Dataset entries
# # # #
-- ==== Sys2Proof/Machine/Planes.lean ====
section
/-! DEFINITION. The plane store: reservation records, images, the conversion of blocks at load and their counts
(R52 to R57, R168 to R176). -/

namespace Sys2Proof.Machine

open Sys2Proof

/-! Formats (R52). -/

/-- R52: the element bits of a format code. -/
def planeBits (fmt : Nat) : Nat :=
  match fmt with
  | 0 => 4
  | 1 => 4
  | 8 => 6
  | 9 => 6
  | 10 => 4
  | 11 => 16
  | 12 => 16
  | 13 => 1
  | 14 => 2
  | 15 => 2
  | 16 => 4
  | _ => 8

/-- R52, R171: the plane count W of a format code, the weight width for codes 13 to 16. -/
def planeWidth (fmt : Nat) : Nat := if fmt = 10 then 5 else planeBits fmt

/-- R52: whether a format has one E8M0 scale per block, apart from the elements. -/
def planeMx (fmt : Nat) : Bool := memNat fmt [3, 6, 7, 8, 9, 10]

/-- R52: the element format of a floating-point code. -/
def planeFloat (fmt : Nat) : Option Fmt :=
  match fmt with
  | 4 => some fmtE4M3
  | 5 => some fmtE5M2
  | 6 => some fmtE4M3
  | 7 => some fmtE5M2
  | 8 => some fmtE3M2
  | 9 => some fmtE2M3
  | 10 => some fmtE2M1
  | 11 => some fmtBf16
  | 12 => some fmtF16
  | _ => none

/-! Reservation records (R169 to R172). -/

/-- R169: the fields of a reservation record. -/
structure ResRec where
  fmt : Nat
  roleB : Bool
  tl : Bool
  mext : Nat
  kext : Nat
  korg : Nat
  base : Nat
  size : Nat
  soff : Nat
  clean : Bool
  deriving DecidableEq, Repr

/-- R169: the fields of the two words of a record; clean says that every reserved field is zero. -/
def resRec (w0 w1 : W64) : ResRec :=
  let a := w0.toNat
  let b := w1.toNat
  { fmt := bitsOf a 58 54, roleB := bitOf a 53, tl := bitOf a 52, mext := bitsOf a 47 41, kext := bitsOf a 40 30,
    korg := bitsOf a 29 24, base := bitsOf a 23 15, size := bitsOf a 14 5, soff := bitsOf b 17 0,
    clean := bitsOf a 63 59 == 0 && bitsOf a 51 48 == 0 && bitsOf a 4 0 == 0 && bitsOf b 63 18 == 0 }

/-- The record of a held reservation. -/
def Reservation.record (r : Reservation) : ResRec := resRec r.word0 r.word1

/-- R170: the blocks along k. -/
def ResRec.nb (r : ResRec) : Nat := (r.kext + 31) / 32

/-- R170: the image bytes of a block. -/
def ResRec.bsz (r : ResRec) : Nat := 4 * planeBits r.fmt + (if r.fmt = 1 then 1 else 0)

/-- R170: the image bytes of all blocks. -/
def ResRec.body (r : ResRec) : Nat := r.mext * r.nb * r.bsz

/-- R170: the image size. -/
def ResRec.imageSize (r : ResRec) : Nat := if planeMx r.fmt then r.soff + r.mext * r.nb else r.body

/-- R171: the plane-store bytes a reservation must have. -/
def ResRec.need (r : ResRec) : Nat :=
  r.mext * r.nb * (4 * planeWidth r.fmt + (if r.fmt = 1 then 48 else 16) + (if r.tl then 256 else 0))

/-- R172: whether a record may not be used: units is the allotment, others the other held records. -/
def ResRec.bad (units : Nat) (others : List ResRec) (r : ResRec) : Bool :=
  !r.clean || decide (17 ≤ r.fmt) || (!r.roleB && r.tl) || (r.roleB && r.fmt == 1) ||
    (r.tl && !memNat r.fmt [2, 4, 5, 6, 7]) ||
    decide (r.mext = 0 ∨ (if r.roleB then 64 else 32) < r.mext ∨ r.kext = 0 ∨ 1024 < r.kext ∨ r.size = 0 ∨ 512 < r.size) ||
    decide (units < r.base + r.size) ||
    others.any (fun o => decide (o.base < r.base + r.size ∧ r.base < o.base + o.size)) ||
    decide (r.size * 256 < r.need) || (!planeMx r.fmt && r.soff != 0) ||
    (planeMx r.fmt && decide (r.soff < r.body ∨ 2 ^ 18 < r.soff + r.mext * r.nb))

/-- R168: a held reservation of the span and core of a group. -/
def resOf? (s : State) (span core h : Nat) : Option Reservation :=
  (spanCoreOf? s span core).bind (fun c => c.resv.find? (fun r => r.handle == h))

/-- A held reservation changed. -/
def modRes (span core h : Nat) (f : Reservation → Reservation) (s : State) : State :=
  modSpanCore span core (fun c => { c with resv := updateFirst (fun r => r.handle == h) f c.resv }) s

/-- The index of block b of row or column m. -/
def blockKey (m b : Nat) : Nat := m * 32 + b

/-- Block b of row or column m of a reservation. -/
def Reservation.block (r : Reservation) (m b : Nat) : Block := mapGet Block.zero r.blocks (blockKey m b)

/-! Conversion (R38, R53 to R57). -/

/-- R35: element j of a packed run of e-bit elements. -/
def packedElem (run : Nat) (e j : Nat) : Nat := run / 2 ^ (e * j) % 2 ^ e

/-- What a conversion makes of one element: its integer, its class, and whether it was rounded. -/
structure ElemConv where
  n : Int
  cls : Option ElemClass
  rounded : Bool
  deriving DecidableEq, Repr

/-- A padding position. -/
def ElemConv.pad : ElemConv := ⟨0, none, false⟩

/-- R54: an integer element. -/
def convInt (w code : Nat) : ElemConv :=
  let n := toSigned w code
  ⟨n, if n = 0 then some .zero else none, false⟩

/-- R53: a weight; its code is kept beside it. -/
def convWeight (fmt code : Nat) : ElemConv :=
  let n : Int :=
    match fmt with
    | 13 => if code = 1 then 1 else -1
    | 15 => if code = 1 then 1 else if code = 3 then -1 else 0
    | 14 => toSigned 2 code
    | _ => toSigned 4 code
  ⟨n, if n = 0 then some .zero else none, false⟩

/-- R54, R56: a floating-point element in a block whose largest exponent is emax. -/
def convFloat (w : Nat) (emax : Int) (v : FVal) : ElemConv :=
  match v with
  | .nan _ => ⟨0, some .nan, false⟩
  | .inf neg => ⟨0, some (if neg then .negInf else .posInf), false⟩
  | .fin neg m e =>
    if m = 0 then ⟨0, some .zero, false⟩
    else
      let u := roundAt .rne neg m 1 e (emax - (w - 2))
      ⟨if neg then -(u.1 : Int) else u.1, none, u.2.1⟩

/-- R38, R57: the slots of an ochre-4 block decoded left to right from slot i, in at most the steps given. -/
def ochreSlots (run : Nat) : Nat → Nat → List (Option ElemClass × Int × Bool)
  | 0, _ => []
  | fuel + 1, i =>
    if 32 ≤ i then []
    else
      let c := packedElem run 4 i
      if c ≠ 8 then
        (if c = 0 then some .zero else none, toSigned 4 c, false) :: ochreSlots run fuel (i + 1)
      else if 30 ≤ i then (some .zero, 0, true) :: ochreSlots run fuel (i + 1)
      else
        let e := packedElem run 4 (i + 1) * 16 + packedElem run 4 (i + 2)
        let o : ElemClass := if e % 128 = 127 then .nan else .outlier e
        (some o, 0, false) :: (some .payload, 0, false) :: (some .payload, 0, false) :: ochreSlots run fuel (i + 3)

/-- R54: the largest exponent of the real finite nonzero elements. -/
def blockEmax (vs : List FVal) : Option Int :=
  vs.foldl (fun acc v =>
    match v with
    | .fin _ m e =>
      if m = 0 then acc
      else
        let x : Int := (Nat.log2 m : Int) + e
        some (match acc with | none => x | some y => max x y)
    | .inf _ => acc
    | .nan _ => acc) none

/-- R55: a 6-bit saturating count raised. -/
def sat63 (a b : Nat) : Nat := min 63 (a + b)

/-- The mark that a written map carries once a poisoned byte has come in since the last conversion. -/
def poisonMark : Nat := 1000

/-- A mark put into a written map. -/
def addMark (i : Nat) (ws : List Nat) : List Nat := if memNat i ws then ws else ws ++ [i]

/-- What converting a block gives: the block, and the flags by position. -/
structure Converted where
  block : Block
  flags : List (Nat × Flags)

/-- R54 to R57: the block of a record with element run and scale byte x; real counts the real positions. -/
def convertBlock (r : ResRec) (real run x : Nat) (old : Block) : Converted :=
  let w := planeWidth r.fmt
  let ps := List.range real
  let codes := ps.map (fun j => (j, packedElem run (planeBits r.fmt) j))
  let nanB := (planeMx r.fmt || r.fmt == 1) && x == 255
  let scale : Int := if planeMx r.fmt ∨ r.fmt = 1 then (x : Int) - 127 else 0
  let slots := ochreSlots run 32 0
  let vals := (planeFloat r.fmt).map (fun f => codes.map (fun c => decodeFloat f c.2))
  let emax := (vals.bind blockEmax).getD 0
  let elems : List (Nat × ElemConv × Bool) :=
    if nanB then ps.map (fun j => (j, ⟨0, some .nan, false⟩, false))
    else if r.fmt = 1 then
      ps.map (fun j => let o := nthD (none, 0, false) slots j; (j, ⟨o.2.1, o.1, false⟩, o.2.2))
    else
      match planeFloat r.fmt with
      | some f => codes.map (fun c => (c.1, convFloat w emax (decodeFloat f c.2), false))
      | none =>
        if 13 ≤ r.fmt then codes.map (fun c => (c.1, convWeight r.fmt c.2, false))
        else codes.map (fun c => (c.1, convInt (planeBits r.fmt) c.2, false))
  let rounded := elems.filter (fun e => e.2.1.rounded)
  let lost := rounded.filter (fun e => e.2.1.n == 0)
  let quant : Int :=
    if (planeFloat r.fmt).isSome then emax - (w - 2) + scale else if r.fmt = 3 then scale - 6 else scale
  let block : Block :=
    { ints := elems.foldl (fun m e => mapSet 0 m e.1 e.2.1.n) [], quant := quant, nanBlock := nanB,
      classes := elems.filterMap (fun e => e.2.1.cls.map (fun c => (e.1, c))),
      raw := codes.foldl (fun m c => mapSet 0 m c.1 c.2) [],
      under := sat63 old.under lost.length, align := sat63 old.align rounded.length, written := [],
      tabLo := false, tabHi := false, poison := memNat poisonMark old.written }
  ⟨block, elems.map (fun e => (e.1, flIf e.2.1.rounded flAlign ||| flIf (e.2.1.rounded && e.2.1.n == 0) flUnderflow |||
    flIf e.2.2 flEscape))⟩

/-! The image (R170, R176). -/

/-- R170: the block (m, b) and the place in it of an image byte; the scale byte has place bsz. -/
def imagePlace (r : ResRec) (off : Nat) : Option (Nat × Nat × Nat) :=
  if off < r.body then some (off / r.bsz / r.nb, off / r.bsz % r.nb, off % r.bsz)
  else if planeMx r.fmt ∧ r.soff ≤ off ∧ off < r.soff + r.mext * r.nb then
    some ((off - r.soff) / r.nb, (off - r.soff) % r.nb, r.bsz)
  else none

/-- R176: how many written-map marks a complete block has. -/
def ResRec.marks (r : ResRec) : Nat := r.bsz + (if planeMx r.fmt then 1 else 0)

/-- R54: the real positions of block b. -/
def ResRec.realIn (r : ResRec) (b : Nat) : Nat := min 32 (r.kext - 32 * b)

/-- R176: a block whose bytes have all been written is converted from the image. -/
def convertIfWhole (m b : Nat) (r : Reservation) : Reservation × List (Nat × Flags) :=
  let k := r.record
  let blk := r.block m b
  if (blk.written.filter (fun i => i != poisonMark)).length < k.marks then (r, [])
  else
    let start := (m * k.nb + b) * k.bsz
    let bytes := (List.range k.bsz).map (fun i => mapGet 0 r.image (start + i))
    let x := if k.fmt = 1 then (nthD 0 bytes 16).toNat else (mapGet 0 r.image (k.soff + m * k.nb + b)).toNat
    let c := convertBlock k (k.realIn b) (bytesToNat (bytes.take (4 * planeBits k.fmt))) x blk
    ({ r with blocks := mapSet Block.zero r.blocks (blockKey m b) c.block }, c.flags)

/-- R160, R176: one image byte written: its mark in its block's written map, and the block's poison. -/
def putImageByte (off : Nat) (v : Byte) (poison : Bool) (r : Reservation) : Reservation :=
  match imagePlace r.record off with
  | none => { r with image := mapSet 0 r.image off v }
  | some p =>
    let blk := r.block p.1 p.2.1
    let b2 := { blk with
      written := addMark p.2.2 (if poison then addMark poisonMark blk.written else blk.written),
      poison := blk.poison || poison }
    { r with image := mapSet 0 r.image off v, blocks := mapSet Block.zero r.blocks (blockKey p.1 p.2.1) b2 }

/-- R26, R54: the flags of a converted block's elements that lie in the image bytes of a copy's active lanes. The elements
whose bytes an earlier copy wrote raise theirs for no group (DESIGN CHOICE, log entry 106). -/
def ownFlags (k : ResRec) (m b : Nat) (own : Nat → Bool) (fl : List (Nat × Flags)) : Flags :=
  let e := planeBits k.fmt
  let start := (m * k.nb + b) * k.bsz
  flAll (fl.map (fun p => flIf (own (start + e * p.1 / 8)) p.2))

/-- R176: bytes written to an image from an offset on; whole blocks convert, and the flags of the elements that
own names come with it. -/
def writeImage (off : Nat) (bs : List Byte) (poison : Bool) (own : Nat → Bool) (r : Reservation) : Reservation × Flags :=
  let r1 := bs.zipIdx.foldl (fun a p => putImageByte (off + p.2) p.1 poison a) r
  let touched := ((List.range bs.length).filterMap (fun i =>
    (imagePlace r.record (off + i)).map (fun p => (p.1, p.2.1)))).eraseDups
  touched.foldl (fun a t =>
    let c := convertIfWhole t.1 t.2 a.1
    (c.1, a.2 ||| ownFlags r.record t.1 t.2 own c.2)) (r1, 0)

end Sys2Proof.Machine
end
# # # #
(Task requirements): Once you find the line containing "10 => some fmtE2M1", stop: reproduce exactly that line and every line of the data before it, and nothing else.

(Answer area):
-- ==== Sys2Proof/Machine/Planes.lean ====
section
/-! DEFINITION. The plane store: reservation records, images, the conversion of blocks at load and their counts
(R52 to R57, R168 to R176). -/

namespace Sys2Proof.Machine

open Sys2Proof

/-! Formats (R52). -/

/-- R52: the element bits of a format code. -/
def planeBits (fmt : Nat) : Nat :=
  match fmt with
  | 0 => 4
  | 1 => 4
  | 8 => 6
  | 9 => 6
  | 10 => 4
  | 11 => 16
  | 12 => 16
  | 13 => 1
  | 14 => 2
  | 15 => 2
  | 16 => 4
  | _ => 8

/-- R52, R171: the plane count W of a format code, the weight width for codes 13 to 16. -/
def planeWidth (fmt : Nat) : Nat := if fmt = 10 then 5 else planeBits fmt

/-- R52: whether a format has one E8M0 scale per block, apart from the elements. -/
def planeMx (fmt : Nat) : Bool := memNat fmt [3, 6, 7, 8, 9, 10]

/-- R52: the element format of a floating-point code. -/
def planeFloat (fmt : Nat) : Option Fmt :=
  match fmt with
  | 4 => some fmtE4M3
  | 5 => some fmtE5M2
  | 6 => some fmtE4M3
  | 7 => some fmtE5M2
  | 8 => some fmtE3M2
  | 9 => some fmtE2M3
  | 10 => some fmtE2M1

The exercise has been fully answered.